### Prompt:
Reproduce every entry word for word.

◆ ◆ ◆ ◆ ◆

-- ==== Sys2Proof/Laws/Tab.lean ====
section
/-!
SUPPORT. Reading a table after a change of it: one lemma per operation on tables, and that a table is what its
entries are.
-/

namespace Sys2Proof.Tab

variable {α β : Type} {n : Nat}

/-- Two tables with the same cells are the same. -/
theorem eq_of_cells {t u : Tab α n} (h : t.cells = u.cells) : t = u := by
  cases t; cases u; cases h; rfl

/-- An entry, as one of the cells. -/
theorem get_eq (t : Tab α n) (i : Fin n) : t.get i = t.cells[i.val]'(t.size.symm ▸ i.isLt) := rfl

/-- A table is what its entries are. -/
theorem ext_get {t u : Tab α n} (h : ∀ i, t.get i = u.get i) : t = u :=
  eq_of_cells (List.ext_getElem (t.size.trans u.size.symm) fun i hi _ => h ⟨i, t.size ▸ hi⟩)

theorem get_set (t : Tab α n) (i j : Fin n) (a : α) : (t.set i a).get j = if j = i then a else t.get j := by
  rw [get_eq, get_eq]
  simp only [set, List.getElem_set, Fin.ext_iff, eq_comm]

@[simp] theorem get_set_self (t : Tab α n) (i : Fin n) (a : α) : (t.set i a).get i = a := by
  rw [get_set, if_pos rfl]

@[simp] theorem get_set_ne (t : Tab α n) {i j : Fin n} (a : α) (h : j ≠ i) : (t.set i a).get j = t.get j := by
  rw [get_set, if_neg h]

@[simp] theorem get_upd_self (t : Tab α n) (i : Fin n) (f : α → α) : (t.upd i f).get i = f (t.get i) := by
  simp [upd]

theorem get_upd (t : Tab α n) (i j : Fin n) (f : α → α) :
    (t.upd i f).get j = if j = i then f (t.get i) else t.get j := get_set t i j _

@[simp] theorem get_upd_ne (t : Tab α n) {i j : Fin n} (f : α → α) (h : j ≠ i) :
    (t.upd i f).get j = t.get j := get_set_ne t _ h

@[simp] theorem get_gen (f : Fin n → α) (i : Fin n) : (gen f).get i = f i := by
  rw [get_eq]; simp [gen]

@[simp] theorem get_fill (a : α) (i : Fin n) : (fill n a).get i = a := by
  rw [get_eq]; simp [fill]

@[simp] theorem get_map (f : α → β) (t : Tab α n) (i : Fin n) : (t.map f).get i = f (t.get i) := by
  rw [get_eq, get_eq]; simp [map]

@[simp] theorem set_get (t : Tab α n) (i : Fin n) : t.set i (t.get i) = t :=
  ext_get fun j => by
    rw [get_set]
    by_cases h : j = i
    · rw [if_pos h, h]
    · rw [if_neg h]

@[simp] theorem set_set (t : Tab α n) (i : Fin n) (a b : α) : (t.set i a).set i b = t.set i b :=
  ext_get fun j => by
    simp only [get_set]
    by_cases h : j = i <;> simp [h]

@[simp] theorem upd_set (t : Tab α n) (i : Fin n) (a : α) (f : α → α) : (t.set i a).upd i f = t.set i (f a) := by
  simp [upd]

/-- A change of one entry, written as a replacement. -/
theorem upd_eq_set (t : Tab α n) (i : Fin n) (f : α → α) : t.upd i f = t.set i (f (t.get i)) := rfl

@[simp] theorem gen_get (t : Tab α n) : gen t.get = t := ext_get fun i => get_gen _ i

@[simp] theorem map_map {γ : Type} (f : α → β) (g : β → γ) (t : Tab α n) : (t.map f).map g = t.map (g ∘ f) :=
  eq_of_cells (by simp [map])

end Sys2Proof.Tab
end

◆ ◆ ◆ ◆ ◆

### Exercise response:
-- ==== Sys2Proof/Laws/Tab.lean ====
section
/-!
SUPPORT. Reading a table after a change of it: one lemma per operation on tables, and that a table is what its
entries are.
-/

namespace Sys2Proof.Tab

variable {α β : Type} {n : Nat}

/-- Two tables with the same cells are the same. -/
theorem eq_of_cells {t u : Tab α n} (h : t.cells = u.cells) : t = u := by
  cases t; cases u; cases h; rfl

/-- An entry, as one of the cells. -/
theorem get_eq (t : Tab α n) (i : Fin n) : t.get i = t.cells[i.val]'(t.size.symm ▸ i.isLt) := rfl

/-- A table is what its entries are. -/
theorem ext_get {t u : Tab α n} (h : ∀ i, t.get i = u.get i) : t = u :=
  eq_of_cells (List.ext_getElem (t.size.trans u.size.symm) fun i hi _ => h ⟨i, t.size ▸ hi⟩)

theorem get_set (t : Tab α n) (i j : Fin n) (a : α) : (t.set i a).get j = if j = i then a else t.get j := by
  rw [get_eq, get_eq]
  simp only [set, List.getElem_set, Fin.ext_iff, eq_comm]

@[simp] theorem get_set_self (t : Tab α n) (i : Fin n) (a : α) : (t.set i a).get i = a := by
  rw [get_set, if_pos rfl]

@[simp] theorem get_set_ne (t : Tab α n) {i j : Fin n} (a : α) (h : j ≠ i) : (t.set i a).get j = t.get j := by
  rw [get_set, if_neg h]

@[simp] theorem get_upd_self (t : Tab α n) (i : Fin n) (f : α → α) : (t.upd i f).get i = f (t.get i) := by
  simp [upd]

theorem get_upd (t : Tab α n) (i j : Fin n) (f : α → α) :
    (t.upd i f).get j = if j = i then f (t.get i) else t.get j := get_set t i j _

@[simp] theorem get_upd_ne (t : Tab α n) {i j : Fin n} (f : α → α) (h : j ≠ i) :
    (t.upd i f).get j = t.get j := get_set_ne t _ h

@[simp] theorem get_gen (f : Fin n → α) (i : Fin n) : (gen f).get i = f i := by
  rw [get_eq]; simp [gen]

@[simp] theorem get_fill (a : α) (i : Fin n) : (fill n a).get i = a := by
  rw [get_eq]; simp [fill]

@[simp] theorem get_map (f : α → β) (t : Tab α n) (i : Fin n) : (t.map f).get i = f (t.get i) := by
  rw [get_eq, get_eq]; simp [map]

@[simp] theorem set_get (t : Tab α n) (i : Fin n) : t.set i (t.get i) = t :=
  ext_get fun j => by
    rw [get_set]
    by_cases h : j = i
    · rw [if_pos h, h]
    · rw [if_neg h]

@[simp] theorem set_set (t : Tab α n) (i : Fin n) (a b : α) : (t.set i a).set i b = t.set i b :=
  ext_get fun j => by
    simp only [get_set]
    by_cases h : j = i <;> simp [h]

@[simp] theorem upd_set (t : Tab α n) (i : Fin n) (a : α) (f : α → α) : (t.set i a).upd i f = t.set i (f a) := by
  simp [upd]

/-- A change of one entry, written as a replacement. -/
theorem upd_eq_set (t : Tab α n) (i : Fin n) (f : α → α) : t.upd i f = t.set i (f (t.get i)) := rfl

@[simp] theorem gen_get (t : Tab α n) : gen t.get = t := ext_get fun i => get_gen _ i

@[simp] theorem map_map {γ : Type} (f : α → β) (g : β → γ) (t : Tab α n) : (t.map f).map g = t.map (g ∘ f) :=
  eq_of_cells (by simp [map])

end Sys2Proof.Tab
end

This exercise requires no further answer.